-- ==== Sys2Proof/Machine/Sched.lean ====
section
/-! DEFINITION. TT.SCHEDULE and the collective templates (R84 to R86, R94, R549 to R552, R662, R726). -/

namespace Sys2Proof.Machine

/-! ### The request (R662) -/

/-- TEMPLATE. -/
def schTemplate (p : List Nat) : Nat := bitsN (nth p 0) 31 28
/-- OP. -/
def schOp (p : List Nat) : Nat := bitsN (nth p 0) 27 24
/-- DTYPE. -/
def schType (p : List Nat) : Nat := bitsN (nth p 0) 23 20
/-- LATE is NEXT: the first phase has spill rows. -/
def schNext (p : List Nat) : Bool := !tb (nth p 0) 19
/-- TAG_BASE. -/
def schTag (p : List Nat) : Nat := bitsN (nth p 0) 15 0
/-- The start in slot units. -/
def schStart (p : List Nat) : Nat := nth p 1 + nth p 2 * 2 ^ 32
/-- BYTES. -/
def schBytes (p : List Nat) : Nat := nth p 3
/-- An address of the request: 4 SRC, 6 DST, 8 READY, 11 COMPLETION, 13 DONE, 15 WORK. -/
def schDa (p : List Nat) (i : Nat) : Nat := parDa p i
/-- The slot-unit capacity of R550. -/
def schUnit (p : List Nat) : Nat := let u := bitsN (nth p 17) 15 0; if u = 0 then 6400 else u
/-- POS_COUNT. -/
def schPos (p : List Nat) : Nat := bitsN (nth p 18) 28 16
/-- CAP. -/
def schCap (p : List Nat) : Nat := bitsN (nth p 18) 15 0
/-- ROW_BYTES. -/
def schRow (p : List Nat) : Nat := nth p 19
/-- The template is an all-to-all. -/
def schExchange (p : List Nat) : Bool := decide (5 ≤ schTemplate p)
/-- The template spans the system. -/
def schSystem (p : List Nat) : Bool := schTemplate p == 4 || schTemplate p == 6

/-! ### Steps -/

/-- One contribution of a step: its kind (1 SLOT, 3 EXCHANGE), ports, bytes of the row, source, destination module and DA, and an EXCHANGE row's phase list. -/
structure Send where
  kind : Nat := 1
  ports : List Nat
  bytes : Nat
  src : Nat
  dest : Nat := 0
  dst : Nat := 0
  list : List (List Nat) := []
  deriving DecidableEq, Repr

/-- One receive window of a step: EXPECTED, its range, the bytes that make a source whole, the own part, and the placements at its close. -/
structure Recv where
  expected : Nat
  dst : Nat
  bytes : Nat
  share : Nat := 0
  own : Option (Nat × Nat × Nat) := none
  moves : List (List (Nat × Nat × Nat)) := []
  deriving DecidableEq, Repr

/-- A step of a template: what it sends and receives, its operation, its window and guard in slot units (R550, R551). -/
structure SchStep where
  sends : List Send
  recvs : List Recv
  op : Nat := 0
  dtype : Nat := 0
  len : Nat
  guard : Nat
  deriving DecidableEq, Repr

/-- Slot units that carry a number of bytes on a port; a vector takes at least one. -/
def unitsFor (p : List Nat) (bytes : Nat) : Nat := max (cdiv bytes (schUnit p)) (b2n (schBytes p != 0))

/-- Bytes of the fullest of n ports that carry some bytes. -/
def portShare (bytes n : Nat) : Nat := portLines (bytes / 128) n 0 * 128

/-- The holder of the member at a slot of a station. -/
def member (m : Chip) (station slot : Nat) : Nat := holderOf m (station * 8 + slot)

/-- The other slots of the station. -/
def others (m : Chip) : List Nat := (List.range 8).filter (· != slotNum m)

/-! ### Templates 1 to 4 -/

/-- The mesh reduce-scatter: shard j goes to slot j, and the own part joins at the close. -/
def meshScatter (m : Chip) (p : List Nat) : SchStep :=
  let s := schBytes p / 8
  let own := slotNum m * s
  { sends := (others m).map (fun j => { ports := meshTo m j, bytes := s, src := schDa p 4 + j * s, dest := member m (stationNum m) j, dst := schDa p 6 + j * s }),
    recvs := [{ expected := 7, dst := schDa p 6 + own, bytes := s, own := some (schDa p 4 + own, schDa p 6 + own, s) }],
    op := schOp p, dtype := schType p, len := unitsFor p (portShare s 3), guard := 16 }

/-- The mesh all-gather: the own shard goes to every slot. Alone it takes the shard from the source, else from the result. -/
def meshGather (m : Chip) (p : List Nat) (alone : Bool) : SchStep :=
  let s := schBytes p / 8
  let own := slotNum m * s
  { sends := (others m).map (fun j =>
      { ports := meshTo m j, bytes := s, src := schDa p (if alone then 4 else 6) + own, dest := member m (stationNum m) j, dst := schDa p 6 + own }),
    recvs := [{ expected := 7, dst := schDa p 6, bytes := 8 * s, share := s, own := if alone then some (schDa p 4 + own, schDa p 6 + own, s) else none }],
    len := unitsFor p (portShare s 3), guard := 16 }

/-- The chunk of a ring that the module holds when its reduce-scatter is over (R549). -/
def heldChunk (dir c n : Nat) : Nat := if dir = 0 then (c + 1) % n else (c + n - 1) % n

/-- The part of the shard that a direction handles after dimensions below d: offset and length. The + direction has the first half. -/
def ringPart (m : Chip) (p : List Nat) (dir d : Nat) : Nat × Nat :=
  (List.range d).foldl (fun (a : Nat × Nat) (k : Nat) =>
    let n := dimSize m k
    (a.1 + heldChunk dir (coord (stationNum m) k) n * (a.2 / n), a.2 / n)) (dir * (schBytes p / 16), schBytes p / 16)

/-- The chunks of a ring step: the one sent and the one received. -/
def ringChunks (gather : Bool) (dir c s n : Nat) : Nat × Nat :=
  let fwd (k : Nat) : Nat := (c + k) % n
  let back (k : Nat) : Nat := (c + n - k % n) % n
  match gather, dir with
  | false, 0 => (back s, back (s + 1))
  | false, _ => (fwd s, fwd (s + 1))
  | true, 0 => (fwd (1 + n - s % n), back s)
  | true, _ => (back (1 + n - s % n), fwd s)

/-- A step of a ring reduce-scatter or all-gather on a dimension (R549). -/
def ringStep (m : Chip) (p : List Nat) (d : Nat) (gather : Bool) (s : Nat) : SchStep :=
  let n := dimSize m d
  let c := coord (stationNum m) d
  let base := schDa p 6 + slotNum m * (schBytes p / 8)
  let len := schBytes p / 16 / ((List.range (d + 1)).map (dimSize m)).foldl (· * ·) 1
  let at_ (dir chunk : Nat) : Nat := base + (ringPart m p dir d).1 + chunk * len
  { sends := [0, 1].map (fun dir =>
      let x := (ringChunks gather dir c s n).1
      { ports := torusPorts d dir, bytes := len, src := at_ dir x, dest := member m (stationStep m (stationNum m) d dir) (slotNum m), dst := at_ dir x }),
    recvs := [0, 1].map (fun dir => { expected := 1, dst := at_ dir (ringChunks gather dir c s n).2, bytes := len }),
    op := if gather then 0 else schOp p, dtype := if gather then 0 else schType p, len := unitsFor p (portShare len 2), guard := 32 }

/-- The steps of a ring on a dimension. -/
def ringSteps (m : Chip) (p : List Nat) (d : Nat) (gather : Bool) : List SchStep := (List.range (dimSize m d - 1)).map (ringStep m p d gather)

- - -

State the number of lines in the material above in which the string "first" appears, with no accompanying text.

2